> [Exercise]
Transcribe the listing below only from the line with "cases hc : s.cpuStep.2 with" up to and including the line with "(k : Keeps P)".

== Input data

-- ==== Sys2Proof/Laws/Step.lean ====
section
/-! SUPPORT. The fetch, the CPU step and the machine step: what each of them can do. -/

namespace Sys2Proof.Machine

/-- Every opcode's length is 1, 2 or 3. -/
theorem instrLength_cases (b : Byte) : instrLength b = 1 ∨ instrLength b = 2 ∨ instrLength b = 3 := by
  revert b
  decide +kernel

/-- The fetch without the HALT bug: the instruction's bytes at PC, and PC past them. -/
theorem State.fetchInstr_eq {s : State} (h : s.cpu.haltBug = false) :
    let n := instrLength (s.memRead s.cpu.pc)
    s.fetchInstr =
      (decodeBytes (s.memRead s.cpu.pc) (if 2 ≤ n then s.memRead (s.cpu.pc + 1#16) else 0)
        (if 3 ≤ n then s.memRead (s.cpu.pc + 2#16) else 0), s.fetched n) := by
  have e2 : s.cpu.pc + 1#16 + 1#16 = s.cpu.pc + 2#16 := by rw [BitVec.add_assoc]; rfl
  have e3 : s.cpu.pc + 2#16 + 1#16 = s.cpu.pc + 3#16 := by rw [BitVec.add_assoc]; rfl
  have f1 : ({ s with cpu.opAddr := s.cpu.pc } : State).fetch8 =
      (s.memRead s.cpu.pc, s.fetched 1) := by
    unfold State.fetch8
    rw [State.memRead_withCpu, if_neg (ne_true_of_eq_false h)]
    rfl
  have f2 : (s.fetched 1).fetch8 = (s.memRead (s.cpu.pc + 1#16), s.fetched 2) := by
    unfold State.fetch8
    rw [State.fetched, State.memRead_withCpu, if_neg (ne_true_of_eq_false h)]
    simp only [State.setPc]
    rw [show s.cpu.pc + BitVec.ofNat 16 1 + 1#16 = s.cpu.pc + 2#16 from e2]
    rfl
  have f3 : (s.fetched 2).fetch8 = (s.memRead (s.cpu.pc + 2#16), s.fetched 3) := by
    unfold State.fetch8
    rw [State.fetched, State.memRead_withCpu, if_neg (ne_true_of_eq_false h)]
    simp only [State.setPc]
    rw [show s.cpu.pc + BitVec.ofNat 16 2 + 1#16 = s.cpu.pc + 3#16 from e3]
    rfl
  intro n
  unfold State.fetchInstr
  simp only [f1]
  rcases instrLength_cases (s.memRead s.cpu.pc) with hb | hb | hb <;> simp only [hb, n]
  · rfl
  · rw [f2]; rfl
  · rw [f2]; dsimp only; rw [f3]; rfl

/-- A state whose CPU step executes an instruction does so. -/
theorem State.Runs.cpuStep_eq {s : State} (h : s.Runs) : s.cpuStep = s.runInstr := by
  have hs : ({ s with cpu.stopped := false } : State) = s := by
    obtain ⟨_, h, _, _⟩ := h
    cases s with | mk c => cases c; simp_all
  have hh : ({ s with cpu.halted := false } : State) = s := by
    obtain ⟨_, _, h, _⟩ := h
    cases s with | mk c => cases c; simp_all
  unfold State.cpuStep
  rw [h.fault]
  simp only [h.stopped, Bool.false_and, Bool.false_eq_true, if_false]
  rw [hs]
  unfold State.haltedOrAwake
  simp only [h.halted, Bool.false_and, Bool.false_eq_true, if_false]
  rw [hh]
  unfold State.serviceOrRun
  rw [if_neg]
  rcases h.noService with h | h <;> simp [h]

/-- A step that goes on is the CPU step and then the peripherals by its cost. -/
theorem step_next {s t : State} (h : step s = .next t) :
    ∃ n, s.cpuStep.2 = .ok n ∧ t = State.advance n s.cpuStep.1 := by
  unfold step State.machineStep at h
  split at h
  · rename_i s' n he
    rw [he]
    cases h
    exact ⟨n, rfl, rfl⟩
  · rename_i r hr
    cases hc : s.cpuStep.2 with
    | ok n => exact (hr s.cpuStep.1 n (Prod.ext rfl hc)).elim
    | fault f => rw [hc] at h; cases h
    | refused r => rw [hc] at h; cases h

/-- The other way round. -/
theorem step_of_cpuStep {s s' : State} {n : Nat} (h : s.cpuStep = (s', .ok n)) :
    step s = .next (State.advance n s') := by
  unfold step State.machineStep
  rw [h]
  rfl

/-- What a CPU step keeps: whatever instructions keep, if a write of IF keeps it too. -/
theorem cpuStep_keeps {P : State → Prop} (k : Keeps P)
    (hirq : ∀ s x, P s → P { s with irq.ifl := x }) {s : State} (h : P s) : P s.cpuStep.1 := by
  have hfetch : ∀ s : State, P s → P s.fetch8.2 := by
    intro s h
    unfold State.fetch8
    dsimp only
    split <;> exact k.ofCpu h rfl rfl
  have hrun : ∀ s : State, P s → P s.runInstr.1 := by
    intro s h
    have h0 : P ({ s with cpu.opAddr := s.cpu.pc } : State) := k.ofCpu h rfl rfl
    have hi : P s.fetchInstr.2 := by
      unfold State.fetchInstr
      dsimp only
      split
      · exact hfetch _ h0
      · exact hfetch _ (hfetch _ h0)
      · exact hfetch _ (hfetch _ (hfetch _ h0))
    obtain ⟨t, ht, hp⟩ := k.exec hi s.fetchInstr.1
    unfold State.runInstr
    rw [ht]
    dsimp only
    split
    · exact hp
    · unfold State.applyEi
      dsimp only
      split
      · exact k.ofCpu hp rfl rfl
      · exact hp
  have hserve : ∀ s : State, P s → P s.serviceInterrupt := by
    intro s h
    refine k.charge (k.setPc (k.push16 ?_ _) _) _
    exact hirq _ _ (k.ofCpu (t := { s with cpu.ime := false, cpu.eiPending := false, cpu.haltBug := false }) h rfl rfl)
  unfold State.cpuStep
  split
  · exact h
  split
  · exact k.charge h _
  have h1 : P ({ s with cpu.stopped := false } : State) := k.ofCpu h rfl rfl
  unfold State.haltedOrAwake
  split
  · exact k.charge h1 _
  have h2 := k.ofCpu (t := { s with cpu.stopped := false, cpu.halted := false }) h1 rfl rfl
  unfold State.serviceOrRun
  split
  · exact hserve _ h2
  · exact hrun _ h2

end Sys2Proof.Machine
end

====

> [Problem solution]
    cases hc : s.cpuStep.2 with
    | ok n => exact (hr s.cpuStep.1 n (Prod.ext rfl hc)).elim
    | fault f => rw [hc] at h; cases h
    | refused r => rw [hc] at h; cases h

/-- The other way round. -/
theorem step_of_cpuStep {s s' : State} {n : Nat} (h : s.cpuStep = (s', .ok n)) :
    step s = .next (State.advance n s') := by
  unfold step State.machineStep
  rw [h]
  rfl

/-- What a CPU step keeps: whatever instructions keep, if a write of IF keeps it too. -/
theorem cpuStep_keeps {P : State → Prop} (k : Keeps P)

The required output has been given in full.